Your reply should reproduce each record precisely as written.

######

-- ==== Sys2Proof/Syntax.lean ====
section
/-! DEFINITION. The block's commands: one constructor per row of spec/opcode_table.json, in the table's order, with the operands of the
operation or event it stands for. -/

namespace Sys2Proof

open Machine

######

* Answer for the task *
-- ==== Sys2Proof/Syntax.lean ====
section
/-! DEFINITION. The block's commands: one constructor per row of spec/opcode_table.json, in the table's order, with the operands of the
operation or event it stands for. -/

namespace Sys2Proof

open Machine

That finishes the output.